-- ==== Sys2Proof/Machine/Feed.lean ====
section
/-! DEFINITION. The feed: frames, pages, the store ring, deadlines and the library (R132 to R152, R171, R224). -/
namespace Sys2Proof.Machine
open Sys2Proof

/-! ## Checks of a frame (R134, R136) -/

/-- Frame content, header and payload, as the CRC covers it. -/
def feedBytes (f : FeedFrame) : List Byte :=
  leBytes 4 f.jobId.toNat ++ [f.ftype, f.rsv] ++ leBytes 2 f.slot.toNat ++ leBytes 4 f.number.toNat
    ++ leBytes 4 f.len.toNat ++ f.payload

/-- LEN that R134 gives a frame type. -/
def feedLen (d : Decl) (t : Nat) : Nat :=
  if t = 1 then (d.samples * d.depth + 63) / 64 * 8
  else if t = 4 then (bprOf d * blkOf d + 7) / 8 * 8
  else if t = 5 then 4
  else 8

/-- The job a frame belongs to: the running one (false) or the declared next one (true). -/
def feedJob (s : State) (id : Nat) : Option (Bool × JobRun) :=
  match s.jobs.running, s.jobs.next with
  | some j, n => if j.decl.jobId = id then some (false, j)
    else (match n with | some k => if k.decl.jobId = id then some (true, k) else none | none => none)
  | none, some k => if k.decl.jobId = id then some (true, k) else none
  | none, none => none

def putJob (s : State) (next : Bool) (j : JobRun) : State :=
  if next then { s with jobs := { s.jobs with next := some j } }
  else { s with jobs := { s.jobs with running := some j } }

def discardCrc (s : State) : State := incFld s F.FEED_CRC
def discardOther (s : State) : State := incFld s F.FEED_OTHER

/-- The checks that do not depend on the frame's type. -/
def feedFits (d : Decl) (f : FeedFrame) : Bool := f.len.toNat == feedLen d f.ftype.toNat
def headerFits (f : FeedFrame) : Bool :=
  decide (1 ≤ f.ftype.toNat) && decide (f.ftype.toNat ≤ 5) && f.rsv == 0
    && (f.slot == 0 || f.ftype == 3 || f.ftype == 4)

/-! ## What has been fired -/

/-- Every row has fired print line `l`. -/
def firedAll (s : State) (l : Nat) : Bool := (allRows s).all (fun x => decide (l < s.plc2.nextFire[rowIx x.1 x.2]))

/-- A page fired by every row; a page of the next job has not been. -/
def pageFired (s : State) (next : Bool) (d : Decl) (p : Page) : Bool :=
  !next && (match pageLast d p with | some l => firedAll s l | none => false)

/-- The last print line of the pair of contone lines from `c`, an even line, in page `p`. -/
def pairLast (d : Decl) (p : Page) (c : Nat) : Option Nat :=
  p.p.map (fun q => q + kOf d * (Nat.min (c + 1) (p.first + p.count - 1) - p.first) + kOf d - 1)

/-- The ring entry of a pair still holds a pair that some row has yet to fire (R145). -/
def entryBusy (s : State) (next : Bool) (j : JobRun) (pair : Nat) : Bool :=
  match j.ring.find? (fun e => e.1 == pair % j.decl.storeRows) with
  | none => false
  | some e =>
    !(!next && (match (pageOfLine j (2 * e.2)).bind (fun p => pairLast j.decl p (2 * e.2)) with
      | some l => firedAll s l
      | none => false))

/-! ## LINE (R135, R136, R142, R145, R171) -/

/-- The samples of a LINE payload. -/
def lineSamples (d : Decl) (pl : List Byte) : List Nat := (List.range d.samples).map (packedSample d.depth pl)

/-- The 32 samples of block `b` (R142, R154): beyond SAMPLES the last sample. -/
def blockOf (d : Decl) (top bot : List Nat) (b : Nat) : List Nat :=
  let at1 := fun (x : List Nat) (i : Nat) => x.getD (Nat.min (16 * b + i) (d.samples - 1)) 0
  (List.range 16).map (at1 top) ++ (List.range 16).map (at1 bot)

/-- The pair with lines `top` and `bot` is coded, verified and written. An overrun line of the declared next job counts
in FEED_LATE as the present job shows it, and, being late already, not again in its own job (DESIGN CHOICE, log
entry 109). -/
def writePair (s : State) (next : Bool) (j : JobRun) (c : Nat) (top bot : List Nat) (mismatches : Nat) : State :=
  let d := j.decl
  let pair := c / 2
  if mismatches = 2 then
    -- not written; a good copy may still come (R171)
    verifyFault (putJob s next { j with taken := j.taken.filter (fun x => x / 2 != pair) })
  else
    let s := if mismatches = 1 then incFld s F.PKR_VERIFY_RETRY else s
    let blocks := (List.range (bprOf d)).map (blockOf d top bot)
    let coarse := (blocks.filter (fun x => decide (designStep d.ratio < blockStep d.depth d.ratio x))).length
    let s := if next then s else addFld s F.PKR_COARSE coarse
    if entryBusy s next j pair then
      -- each line counts once in FEED_LATE (R146)
      let fresh := [c, c + 1].filter (fun x => !j.late.contains x)
      let s := addFld (putJob s next { j with late := j.late ++ fresh }) F.FEED_LATE fresh.length
      alarm s 31 []
    else
      let s := dramWrite s (storeAddr d pair 0) (blocks.flatMap (encodeBlock d.depth d.ratio))
      putJob s next { j with
        ring := spPut (fun _ => 2 ^ 40) j.ring (pair % d.storeRows) pair
        firstPair := j.firstPair <|> some pair }

/-- A good LINE for contone line `c` of page `p` is taken. -/
def takeFeedLine (s : State) (next : Bool) (j : JobRun) (p : Page) (c : Nat) (x : List Nat) (mismatches : Nat) : State :=
  -- an even line whose partner a later number passes over is lost (R142)
  let kept := j.held.filter (fun h => h.1 % 2 == 1 || decide (c ≤ h.1 + 1))
  let j := { j with taken := j.taken ++ [c], held := kept }
  if c % 2 = 0 ∧ c = p.first + p.count - 1 then writePair s next j c x x mismatches
  else
    let mate := if c % 2 = 0 then c + 1 else c - 1
    match kept.find? (fun h => h.1 == mate) with
    | some h =>
      let j := { j with held := kept.filter (fun h => h.1 != mate) }
      if c % 2 = 0 then writePair s next j c x h.2 mismatches else writePair s next j mate h.2 x mismatches
    | none => putJob s next { j with held := kept ++ [(c, x)] }

/-- A LINE frame (R136). A line inside an announced REPLAY page, whose content comes from its slot, is discarded like
one outside every page (DEDUCED, log entry 108). -/
def feedLineFrame (s : State) (next : Bool) (j : JobRun) (f : FeedFrame) (mismatches : Nat) : State :=
  let c := f.number.toNat
  match j.pages.find? (fun p => p.recorded && p.slot.isNone && decide (p.first ≤ c) && decide (c < p.first + p.count)) with
  | none => discardOther s
  | some p =>
    if j.taken.contains c then discardOther s
    else takeFeedLine s next j p c (lineSamples j.decl f.payload) mismatches

/-! ## PAGE and REPLAY (R143, R149) -/

/-- The pages that have or had a record, in order. -/
def recorded (j : JobRun) : List Page := j.pages.filter (fun p => p.recorded)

┄┄┄┄┄┄┄┄┄┄┄┄┄┄┄┄┄┄┄┄

Problem | Extract every line of the records above that contains the word "fresh".

Solution to this problem |
      let fresh := [c, c + 1].filter (fun x => !j.late.contains x)
      let s := addFld (putJob s next { j with late := j.late ++ fresh }) F.FEED_LATE fresh.length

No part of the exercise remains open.